◆ Exercise objective ◆
Only one stretch of the records below is wanted: the lines from the one holding "s).heater = .regulationTimedOut := by" through the one holding "regulates (R178). -/". Return it exactly, both ends included.

◆ Input records ◆
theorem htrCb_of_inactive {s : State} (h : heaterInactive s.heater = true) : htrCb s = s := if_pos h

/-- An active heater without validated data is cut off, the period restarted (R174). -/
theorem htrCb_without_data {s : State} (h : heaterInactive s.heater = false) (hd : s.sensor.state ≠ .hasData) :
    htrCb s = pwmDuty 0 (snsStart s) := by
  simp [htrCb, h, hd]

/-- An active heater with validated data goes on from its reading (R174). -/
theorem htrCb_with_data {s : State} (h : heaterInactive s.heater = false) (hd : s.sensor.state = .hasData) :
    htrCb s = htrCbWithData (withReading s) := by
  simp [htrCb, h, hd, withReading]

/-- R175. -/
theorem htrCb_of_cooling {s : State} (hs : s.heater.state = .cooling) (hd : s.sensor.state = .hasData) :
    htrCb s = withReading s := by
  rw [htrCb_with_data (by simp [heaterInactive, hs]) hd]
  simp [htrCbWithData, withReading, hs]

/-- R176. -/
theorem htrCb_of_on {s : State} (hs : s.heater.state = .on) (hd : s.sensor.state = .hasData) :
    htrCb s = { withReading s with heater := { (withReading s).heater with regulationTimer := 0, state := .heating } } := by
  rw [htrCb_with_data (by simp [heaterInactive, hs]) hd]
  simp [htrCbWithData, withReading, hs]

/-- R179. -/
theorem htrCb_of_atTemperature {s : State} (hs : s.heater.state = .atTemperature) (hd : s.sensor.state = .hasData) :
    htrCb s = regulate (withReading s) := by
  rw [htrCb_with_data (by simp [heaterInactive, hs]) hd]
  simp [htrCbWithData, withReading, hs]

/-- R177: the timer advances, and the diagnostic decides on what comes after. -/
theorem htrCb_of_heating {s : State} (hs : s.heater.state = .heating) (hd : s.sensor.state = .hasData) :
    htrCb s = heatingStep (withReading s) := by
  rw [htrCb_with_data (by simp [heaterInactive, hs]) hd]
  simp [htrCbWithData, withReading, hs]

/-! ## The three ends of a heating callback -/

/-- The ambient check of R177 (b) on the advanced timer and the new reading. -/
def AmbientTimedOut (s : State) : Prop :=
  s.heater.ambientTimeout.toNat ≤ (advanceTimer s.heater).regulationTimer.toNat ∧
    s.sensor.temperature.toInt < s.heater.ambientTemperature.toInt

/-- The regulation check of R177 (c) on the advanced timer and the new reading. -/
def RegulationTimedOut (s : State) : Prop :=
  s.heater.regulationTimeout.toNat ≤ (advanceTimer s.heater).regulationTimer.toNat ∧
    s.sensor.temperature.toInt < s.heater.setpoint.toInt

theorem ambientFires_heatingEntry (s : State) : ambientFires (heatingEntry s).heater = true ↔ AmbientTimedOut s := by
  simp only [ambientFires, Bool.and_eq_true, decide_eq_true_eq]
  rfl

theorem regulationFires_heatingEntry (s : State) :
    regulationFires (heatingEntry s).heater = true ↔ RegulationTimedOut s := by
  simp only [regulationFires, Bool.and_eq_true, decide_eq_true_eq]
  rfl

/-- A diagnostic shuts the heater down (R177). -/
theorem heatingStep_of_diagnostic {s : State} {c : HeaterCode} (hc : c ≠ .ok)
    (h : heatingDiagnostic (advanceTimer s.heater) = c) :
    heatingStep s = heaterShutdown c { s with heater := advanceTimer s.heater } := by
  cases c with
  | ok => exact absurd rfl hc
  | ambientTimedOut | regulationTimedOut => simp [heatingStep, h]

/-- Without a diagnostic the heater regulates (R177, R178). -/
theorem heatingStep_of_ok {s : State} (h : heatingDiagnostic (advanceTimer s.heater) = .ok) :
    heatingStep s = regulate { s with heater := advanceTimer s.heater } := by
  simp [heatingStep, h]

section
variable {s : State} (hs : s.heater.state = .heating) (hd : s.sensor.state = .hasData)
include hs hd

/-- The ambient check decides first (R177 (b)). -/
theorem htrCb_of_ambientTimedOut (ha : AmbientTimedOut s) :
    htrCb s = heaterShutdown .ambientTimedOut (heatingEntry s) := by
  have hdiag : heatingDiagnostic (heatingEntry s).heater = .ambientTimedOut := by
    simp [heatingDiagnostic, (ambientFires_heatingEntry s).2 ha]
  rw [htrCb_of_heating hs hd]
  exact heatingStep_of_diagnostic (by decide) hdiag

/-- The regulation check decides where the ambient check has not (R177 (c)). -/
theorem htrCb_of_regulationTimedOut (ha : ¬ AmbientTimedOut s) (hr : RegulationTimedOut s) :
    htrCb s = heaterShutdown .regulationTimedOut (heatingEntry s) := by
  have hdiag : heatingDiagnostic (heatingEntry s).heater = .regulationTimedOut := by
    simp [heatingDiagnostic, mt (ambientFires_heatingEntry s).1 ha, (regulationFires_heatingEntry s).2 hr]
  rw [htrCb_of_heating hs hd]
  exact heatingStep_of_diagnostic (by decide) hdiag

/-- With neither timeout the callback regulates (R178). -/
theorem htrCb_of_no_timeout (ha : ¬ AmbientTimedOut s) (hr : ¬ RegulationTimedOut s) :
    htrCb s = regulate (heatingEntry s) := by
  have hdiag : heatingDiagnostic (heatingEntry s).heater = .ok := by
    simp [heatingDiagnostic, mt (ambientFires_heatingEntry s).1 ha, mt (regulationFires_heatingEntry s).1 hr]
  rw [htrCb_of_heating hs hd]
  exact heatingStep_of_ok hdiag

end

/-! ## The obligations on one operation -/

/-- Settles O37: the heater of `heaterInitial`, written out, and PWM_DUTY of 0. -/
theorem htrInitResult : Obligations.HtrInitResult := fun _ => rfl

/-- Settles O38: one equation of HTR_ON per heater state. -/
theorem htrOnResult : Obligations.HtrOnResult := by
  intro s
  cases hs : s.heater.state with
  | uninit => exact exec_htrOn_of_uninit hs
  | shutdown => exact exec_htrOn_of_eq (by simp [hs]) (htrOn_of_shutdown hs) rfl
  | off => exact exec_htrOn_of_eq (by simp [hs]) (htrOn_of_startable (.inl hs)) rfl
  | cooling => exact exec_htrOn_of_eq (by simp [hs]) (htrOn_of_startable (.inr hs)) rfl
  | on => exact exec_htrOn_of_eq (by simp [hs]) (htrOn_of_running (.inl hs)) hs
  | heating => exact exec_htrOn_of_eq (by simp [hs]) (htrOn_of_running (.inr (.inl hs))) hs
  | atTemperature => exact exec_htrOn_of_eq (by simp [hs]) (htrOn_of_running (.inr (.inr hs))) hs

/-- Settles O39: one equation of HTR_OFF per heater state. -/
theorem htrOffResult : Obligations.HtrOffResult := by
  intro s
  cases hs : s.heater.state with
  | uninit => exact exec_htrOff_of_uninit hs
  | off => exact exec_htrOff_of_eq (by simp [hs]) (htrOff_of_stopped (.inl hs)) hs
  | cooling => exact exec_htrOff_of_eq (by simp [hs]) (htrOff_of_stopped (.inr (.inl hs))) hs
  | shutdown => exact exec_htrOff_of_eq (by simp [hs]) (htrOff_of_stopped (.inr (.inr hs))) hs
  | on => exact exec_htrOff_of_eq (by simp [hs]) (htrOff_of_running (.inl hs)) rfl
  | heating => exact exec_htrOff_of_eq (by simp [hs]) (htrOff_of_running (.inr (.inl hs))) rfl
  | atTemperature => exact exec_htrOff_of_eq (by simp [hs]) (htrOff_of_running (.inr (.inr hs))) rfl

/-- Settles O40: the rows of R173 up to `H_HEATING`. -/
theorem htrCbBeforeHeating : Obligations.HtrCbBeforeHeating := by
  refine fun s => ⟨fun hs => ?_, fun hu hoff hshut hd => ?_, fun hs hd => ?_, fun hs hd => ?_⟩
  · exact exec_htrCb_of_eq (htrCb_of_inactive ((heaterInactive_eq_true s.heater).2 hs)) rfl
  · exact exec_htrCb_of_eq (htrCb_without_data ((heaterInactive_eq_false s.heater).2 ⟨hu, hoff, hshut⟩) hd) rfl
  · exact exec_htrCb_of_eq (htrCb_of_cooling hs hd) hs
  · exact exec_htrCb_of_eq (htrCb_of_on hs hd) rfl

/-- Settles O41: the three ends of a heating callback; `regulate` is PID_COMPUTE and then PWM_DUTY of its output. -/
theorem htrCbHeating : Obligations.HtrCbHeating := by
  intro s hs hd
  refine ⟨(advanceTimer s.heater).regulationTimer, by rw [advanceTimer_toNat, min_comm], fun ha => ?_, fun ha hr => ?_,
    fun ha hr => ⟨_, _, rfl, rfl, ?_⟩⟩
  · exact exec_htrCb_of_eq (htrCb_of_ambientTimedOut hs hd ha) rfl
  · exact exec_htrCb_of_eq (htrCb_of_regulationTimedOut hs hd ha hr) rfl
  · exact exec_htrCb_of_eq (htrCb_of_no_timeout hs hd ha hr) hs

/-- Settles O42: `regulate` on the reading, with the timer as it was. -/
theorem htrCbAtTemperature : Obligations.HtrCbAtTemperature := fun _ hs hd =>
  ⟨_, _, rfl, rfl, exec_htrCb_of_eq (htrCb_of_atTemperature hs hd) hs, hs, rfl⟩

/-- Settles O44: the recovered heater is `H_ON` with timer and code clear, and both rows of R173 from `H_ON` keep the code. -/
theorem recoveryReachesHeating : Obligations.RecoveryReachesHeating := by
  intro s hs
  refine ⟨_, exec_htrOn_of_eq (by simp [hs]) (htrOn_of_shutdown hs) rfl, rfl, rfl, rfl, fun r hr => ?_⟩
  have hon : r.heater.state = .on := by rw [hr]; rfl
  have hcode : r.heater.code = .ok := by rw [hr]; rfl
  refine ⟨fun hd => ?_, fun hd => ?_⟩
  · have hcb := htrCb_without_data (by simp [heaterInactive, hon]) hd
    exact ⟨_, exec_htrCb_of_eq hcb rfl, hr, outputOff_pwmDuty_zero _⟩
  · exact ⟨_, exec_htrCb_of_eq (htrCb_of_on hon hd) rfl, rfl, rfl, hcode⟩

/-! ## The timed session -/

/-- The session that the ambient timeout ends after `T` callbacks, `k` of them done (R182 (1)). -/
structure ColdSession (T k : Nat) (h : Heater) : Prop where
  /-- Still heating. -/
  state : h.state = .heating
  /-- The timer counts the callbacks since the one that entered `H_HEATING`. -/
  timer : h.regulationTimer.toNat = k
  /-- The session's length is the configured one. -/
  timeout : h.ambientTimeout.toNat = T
--
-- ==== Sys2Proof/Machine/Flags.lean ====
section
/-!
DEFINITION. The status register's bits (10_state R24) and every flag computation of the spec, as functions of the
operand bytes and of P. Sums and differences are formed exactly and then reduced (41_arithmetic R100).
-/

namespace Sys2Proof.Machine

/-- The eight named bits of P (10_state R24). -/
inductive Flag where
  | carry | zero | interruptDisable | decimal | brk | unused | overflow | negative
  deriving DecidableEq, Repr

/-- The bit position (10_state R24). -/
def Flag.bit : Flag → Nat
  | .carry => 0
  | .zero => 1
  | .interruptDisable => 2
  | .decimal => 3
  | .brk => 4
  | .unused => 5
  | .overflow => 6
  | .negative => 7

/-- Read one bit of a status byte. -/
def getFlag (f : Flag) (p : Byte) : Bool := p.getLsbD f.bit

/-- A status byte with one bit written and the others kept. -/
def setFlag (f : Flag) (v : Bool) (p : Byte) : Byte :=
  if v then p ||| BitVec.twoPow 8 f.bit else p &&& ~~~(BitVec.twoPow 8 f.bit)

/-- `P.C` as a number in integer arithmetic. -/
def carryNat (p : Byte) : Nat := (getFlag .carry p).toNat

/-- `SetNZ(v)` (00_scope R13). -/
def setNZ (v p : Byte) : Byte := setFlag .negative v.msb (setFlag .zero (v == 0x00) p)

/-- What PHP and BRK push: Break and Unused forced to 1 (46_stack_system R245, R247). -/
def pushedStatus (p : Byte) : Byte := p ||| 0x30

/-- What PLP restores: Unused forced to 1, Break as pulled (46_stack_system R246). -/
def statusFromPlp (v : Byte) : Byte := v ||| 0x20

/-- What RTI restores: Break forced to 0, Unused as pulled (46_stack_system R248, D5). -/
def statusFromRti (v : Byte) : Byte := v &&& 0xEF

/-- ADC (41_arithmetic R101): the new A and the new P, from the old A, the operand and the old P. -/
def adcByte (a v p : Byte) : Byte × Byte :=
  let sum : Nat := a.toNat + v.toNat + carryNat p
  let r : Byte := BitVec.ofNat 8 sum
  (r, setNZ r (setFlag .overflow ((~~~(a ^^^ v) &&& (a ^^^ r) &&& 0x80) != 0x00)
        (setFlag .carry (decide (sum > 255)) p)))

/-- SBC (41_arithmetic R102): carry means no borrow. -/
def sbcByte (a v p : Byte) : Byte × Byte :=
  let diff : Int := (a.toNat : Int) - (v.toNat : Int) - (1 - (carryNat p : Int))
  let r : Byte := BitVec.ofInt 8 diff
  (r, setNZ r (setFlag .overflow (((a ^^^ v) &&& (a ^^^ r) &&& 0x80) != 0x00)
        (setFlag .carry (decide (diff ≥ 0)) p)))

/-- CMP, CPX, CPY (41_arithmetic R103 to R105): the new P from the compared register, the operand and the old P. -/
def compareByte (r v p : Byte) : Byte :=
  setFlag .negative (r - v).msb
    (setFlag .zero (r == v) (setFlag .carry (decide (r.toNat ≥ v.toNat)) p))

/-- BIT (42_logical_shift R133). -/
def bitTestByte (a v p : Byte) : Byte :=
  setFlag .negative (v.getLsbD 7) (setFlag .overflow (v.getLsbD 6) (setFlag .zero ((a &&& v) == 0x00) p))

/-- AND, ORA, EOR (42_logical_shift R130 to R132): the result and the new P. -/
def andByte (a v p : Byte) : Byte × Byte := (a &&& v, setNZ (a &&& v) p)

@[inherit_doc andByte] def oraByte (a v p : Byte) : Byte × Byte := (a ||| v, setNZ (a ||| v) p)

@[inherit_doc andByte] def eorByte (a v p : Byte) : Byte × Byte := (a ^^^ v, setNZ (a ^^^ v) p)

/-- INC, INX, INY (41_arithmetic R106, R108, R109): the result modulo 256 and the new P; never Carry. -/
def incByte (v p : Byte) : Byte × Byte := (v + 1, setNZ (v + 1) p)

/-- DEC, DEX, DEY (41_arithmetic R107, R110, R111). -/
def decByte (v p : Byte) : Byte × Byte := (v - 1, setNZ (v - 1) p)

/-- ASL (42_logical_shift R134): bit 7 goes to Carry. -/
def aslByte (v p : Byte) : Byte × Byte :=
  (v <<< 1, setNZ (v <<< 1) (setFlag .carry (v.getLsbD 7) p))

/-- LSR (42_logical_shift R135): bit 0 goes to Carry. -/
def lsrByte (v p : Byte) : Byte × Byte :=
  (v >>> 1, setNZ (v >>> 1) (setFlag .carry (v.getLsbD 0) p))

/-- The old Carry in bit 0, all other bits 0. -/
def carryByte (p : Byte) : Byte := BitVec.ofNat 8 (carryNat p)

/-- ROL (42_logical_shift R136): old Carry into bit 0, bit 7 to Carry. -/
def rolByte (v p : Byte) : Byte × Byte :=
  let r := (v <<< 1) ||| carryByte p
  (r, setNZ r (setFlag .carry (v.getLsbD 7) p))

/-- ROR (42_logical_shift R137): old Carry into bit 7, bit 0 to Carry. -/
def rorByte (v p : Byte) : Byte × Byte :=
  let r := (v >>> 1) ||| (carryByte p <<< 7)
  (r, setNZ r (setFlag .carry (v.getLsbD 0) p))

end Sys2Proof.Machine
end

◆ Task output ◆
  have hdiag : heatingDiagnostic (heatingEntry s).heater = .regulationTimedOut := by
    simp [heatingDiagnostic, mt (ambientFires_heatingEntry s).1 ha, (regulationFires_heatingEntry s).2 hr]
  rw [htrCb_of_heating hs hd]
  exact heatingStep_of_diagnostic (by decide) hdiag

/-- With neither timeout the callback regulates (R178). -/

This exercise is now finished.